## Assigned task
In the listing below, locate the line that contains "(by rw [hctl]) (busyR_of_free" and the line that contains "refine ⟨1 +". Restate word for word those two lines and every line between them, and nothing else.

## Dataset records
○ ○ ○

/-- With the target free, WAIT_NOT_BUSY ends on the next tick. -/
theorem slotStart_of_free {s : State} {b : Byte} {rest : List Byte} (hd : s.ctl.disp = .sendTransaction)
    (he : s.ctl.eng = .prepare) (hf : s.ctl.fifoOut = b :: rest) (hb : s.prim.busyR = false)
    (hfree : Free (halfPeriod s.ctl + 1) s) (hnr : NoReset (halfPeriod s.ctl + 1) s) :
    ∃ st ≤ halfPeriod s.ctl + 1, SlotStart s b rest st := by
  have hload := prepare_loads hd he hf (hnr 0 (by omega))
  have hdiv : (stateAt s 1).ctl.sclkDiv = s.ctl.sclkDiv := by rw [hload]; rfl
  have hle : (stateAt s 1).ctl.sclkDiv.toNat - (stateAt s 1).prim.sclkCtr.toNat + 1 ≤ halfPeriod s.ctl := by
    rw [hdiv, halfPeriod]
    omega
  obtain ⟨hctl, hctr⟩ := phase_ends (s := stateAt s 1) (d := startBit 0 (loaded b rest s.ctl))
    (by rw [hload]; exact hd) (awaitsTick_of_waitNotBusy (by rw [hload]; rfl)) (noReset_stateAt hnr (by omega))
    fun v hv htick => by
      have hbR : v.prim.busyR = false := by
        rw [hv, ← stateAt_add]
        exact busyR_of_free hb hfree hnr (by omega)
      rw [engineRule_waitNotBusy (by rw [hload]; rfl), if_pos ⟨hbR, htick⟩, hload]
  rw [← stateAt_add] at hctl hctr
  exact ⟨_, by omega, hctr, hctl⟩

/-- The cycles from PREPARE to RESPOND for `n` bytes, at most. -/
def prepareBound (c : Control) (n : Nat) : Nat := 1 + n * (17 * halfPeriod c + 2)

theorem prepareBound_succ (c : Control) (n : Nat) :
    prepareBound c (n + 1) = prepareBound c n + (17 * halfPeriod c + 2) := by
  unfold prepareBound
  ring

/-- What a transaction that has ended leaves, `n` bytes after PREPARE. -/
structure Ended (c d : Control) (n : Nat) : Prop where
  disp : d.disp = .respond
  resp : d.resp = replyDone
  fifoOut : d.fifoOut = []
  fifoIn : d.fifoIn.length = c.fifoIn.length + n

theorem ends_from_prepare {s : State} (out : List Byte) (hd : s.ctl.disp = .sendTransaction) (he : s.ctl.eng = .prepare)
    (hf : s.ctl.fifoOut = out) (hb : s.prim.busyR = false)
    (hroom : s.ctl.fifoIn.length + out.length ≤ s.params.inDepth) (hnr : NoReset (prepareBound s.ctl out.length) s)
    (hfree : Free (prepareBound s.ctl out.length) s) :
    ∃ k ≤ prepareBound s.ctl out.length, Ended s.ctl (stateAt s k).ctl out.length := by
  induction out generalizing s with
  | nil =>
    have hctl := prepare_answers hd he hf (hnr 0 (by unfold prepareBound; omega))
    exact ⟨1, by unfold prepareBound; omega, by rw [hctl]; exact ⟨rfl, rfl, hf, rfl⟩⟩
  | cons b rest ih =>
    rw [List.length_cons] at hroom hnr hfree ⊢
    rw [prepareBound_succ] at hnr hfree ⊢
    obtain ⟨st, hst, hslot⟩ := slotStart_of_free hd he hf hb (fun j hj => hfree j (by omega)) (hnr.mono (by omega))
    have hctl := hslot.stores hd (hnr.mono (by omega)) (by omega)
    obtain ⟨hd', he', hf', hin', hP'⟩ := hslot.stored_eq hd
    rw [← hctl] at hd' he' hf' hin' hP'
    have hbound : prepareBound (stateAt s (st + 16 * halfPeriod s.ctl + 1)).ctl rest.length
        = prepareBound s.ctl rest.length := by rw [prepareBound, hP', prepareBound]
    have hlen := congrArg List.length hin'
    rw [List.length_append, List.length_singleton] at hlen
    obtain ⟨k, hk, hended⟩ := ih hd' he' hf' (busyR_of_free hb hfree hnr (by omega))
      (by rw [stateAt_params]; omega) (by rw [hbound]; exact noReset_stateAt hnr (by omega))
      (by rw [hbound]; intro j hj; rw [inputAt_stateAt]; exact hfree _ (by omega))
    rw [← stateAt_add] at hended
    rw [hbound] at hk
    exact ⟨_, by omega, hended.disp, hended.resp, hended.fifoOut, by rw [hended.fifoIn]; omega⟩

/-- Settles O54: START is one cycle, PREPARE to RESPOND at most `prepareBound`. -/
theorem transactionEndsWithAFreeTarget : Obligations.TransactionEndsWithAFreeTarget := by
  intro s hd he hb hroom bound hnr hfree
  have hP : bound = 1 + prepareBound s.ctl s.ctl.fifoOut.length := by
    unfold prepareBound halfPeriod
    omega
  rw [hP] at hnr hfree ⊢
  have hctl : (stateAt s 1).ctl = { s.ctl with bit := 0, eng := .prepare } :=
    ctl_succ_of_engine (hnr 0 (by omega)) rfl hd (engineRule_start he)
  have hbound : prepareBound (stateAt s 1).ctl s.ctl.fifoOut.length = prepareBound s.ctl s.ctl.fifoOut.length := by
    rw [hctl]; rfl
  obtain ⟨k, hk, hended⟩ := ends_from_prepare (s := stateAt s 1) s.ctl.fifoOut (by rw [hctl]; exact hd) (by rw [hctl])
    (by rw [hctl]) (busyR_of_free hb hfree hnr (by omega)) (by rw [hctl, stateAt_params]; exact hroom)
    (by rw [hbound]; exact noReset_stateAt hnr le_rfl)
    (by rw [hbound]; intro j hj; rw [inputAt_stateAt]; exact hfree _ (by omega))
  rw [← stateAt_add] at hended
  rw [hbound] at hk
  refine ⟨1 + k, by omega, after_iff.mpr ⟨hended.disp, hended.resp, hended.fifoOut, ?_⟩⟩
  rw [hended.fifoIn, hctl]

/-! ### A transaction that has ended was full duplex (rules R67, R157) -/

theorem engineRule_tx (v : Seen) (c : Control) : (engineRule v c).tx = none := by
  unfold engineRule
  split <;> rfl

/-- In SEND_TRANSACTION nothing is sent to the host. -/
theorem sent_eq_of_engine {s : State} {k : Nat} (hnr : NoReset k s)
    (hd : ∀ j < k, (stateAt s j).ctl.disp = .sendTransaction) : (stateAt s k).sent = s.sent := by
  induction k with
  | zero => rfl
  | succ k ih =>
    rw [stateAt_succ_of_running (hnr k (by omega)), clockCycle_sent, dispRule_engine (hd k (by omega)), engineRule_tx,
      ih (hnr.mono (by omega)) (fun j hj => hd j (by omega))]
    exact List.append_nil _

/-- WAIT_NOT_BUSY holds on, or it has ended on a tick. -/
theorem wait_cases {s : State} {k : Nat} (hd : s.ctl.disp = .sendTransaction) (he : s.ctl.eng = .waitNotBusy)
    (hnr : NoReset k s) :
    (stateAt s k).ctl = s.ctl ∨
      ∃ w < k, (stateAt s (w + 1)).ctl = startBit 0 s.ctl ∧ (stateAt s (w + 1)).prim.sclkCtr = 0 := by
  induction k with
  | zero => exact .inl rfl
  | succ k ih =>
    obtain hctl | ⟨w, hw, hfired⟩ := ih (hnr.mono (by omega))
    · have hr := hnr k (by omega)
      have hnext := ctl_succ_of_engine hr hctl hd (engineRule_waitNotBusy he)
      split at hnext
      next hfire =>
        obtain ⟨-, htick⟩ := hfire
        rw [onChannel_prim] at htick
        exact .inr ⟨k, by omega, hnext, by rw [sclkCtr_succ hr hctl, dividerNext_of_tick htick]⟩
      next => exact .inl hnext
    · exact .inr ⟨w, by omega, hfired⟩

section
variable {s : State} {b : Byte} {rest : List Byte} {st k : Nat}

/-- All through a byte the dispatcher stays in SEND_TRANSACTION. -/
theorem SlotStart.disp_eq (h : SlotStart s b rest st) (hd : s.ctl.disp = .sendTransaction) {n : Nat}
    (hn : n < 16 * halfPeriod s.ctl) (hnr : NoReset (st + n) s) :
    (stateAt s (st + n)).ctl.disp = .sendTransaction := by
  have hpos : 0 < 2 * halfPeriod s.ctl := Nat.mul_pos (by omega) (halfPeriod_pos _)
  have hi : n / (2 * halfPeriod s.ctl) < 8 := by
    rw [Nat.div_lt_iff_lt_mul hpos]
    omega
  have hj : n % (2 * halfPeriod s.ctl) < 2 * halfPeriod (stateAt s st).ctl := by
    rw [h.halfPeriod_eq]
    exact Nat.mod_lt _ hpos
  have hsplit : 2 * (n / (2 * halfPeriod s.ctl)) * halfPeriod (stateAt s st).ctl + n % (2 * halfPeriod s.ctl) = n := by
    rw [h.halfPeriod_eq, Nat.mul_right_comm]
    exact Nat.div_add_mod _ _
  have hin := (h.byteStart hd).in_period hi hj (by rw [hsplit]; exact noReset_stateAt hnr le_rfl)
  rw [hsplit, ← stateAt_add] at hin
  exact hin.1

/-- With `IN` full, WRITEBACK holds on (rule R182, wait W6). -/
theorem SlotStart.stuck_of_full (h : SlotStart s b rest st) (hd : s.ctl.disp = .sendTransaction)
    (hfull : s.ctl.fifoIn.length = s.params.inDepth) (hnr : NoReset k s) (hk : st + 16 * halfPeriod s.ctl ≤ k) :
    (stateAt s k).ctl.disp = .sendTransaction := by
  obtain ⟨n, rfl⟩ := Nat.exists_eq_add_of_le hk
  have hctl := h.at_writeback hd (hnr.mono (by omega))
  have hdisp : (stateAt s (st + 16 * halfPeriod s.ctl)).ctl.disp = .sendTransaction := by
    rw [hctl]; exact (h.byteStart hd).disp
  have hin : (stateAt s (st + 16 * halfPeriod s.ctl)).ctl.fifoIn = s.ctl.fifoIn := by rw [hctl]; exact h.fifoIn_eq
  have hheld := reached_of_holds (s := stateAt s (st + 16 * halfPeriod s.ctl)) (k := n) (noReset_stateAt hnr le_rfl)
    fun j _ _ => by
      rw [dispRule_engine hdisp, engineRule_writeback (by rw [hctl]; rfl), if_pos]
      rw [hin, hfull, onChannel_params, stateAt_params, stateAt_params]
  rw [stateAt_add, hheld.ctl, hdisp]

○ ○ ○

## Result for this task
    (by rw [hctl]) (busyR_of_free hb hfree hnr (by omega)) (by rw [hctl, stateAt_params]; exact hroom)
    (by rw [hbound]; exact noReset_stateAt hnr le_rfl)
    (by rw [hbound]; intro j hj; rw [inputAt_stateAt]; exact hfree _ (by omega))
  rw [← stateAt_add] at hended
  rw [hbound] at hk
  refine ⟨1 + k, by omega, after_iff.mpr ⟨hended.disp, hended.resp, hended.fifoOut, ?_⟩⟩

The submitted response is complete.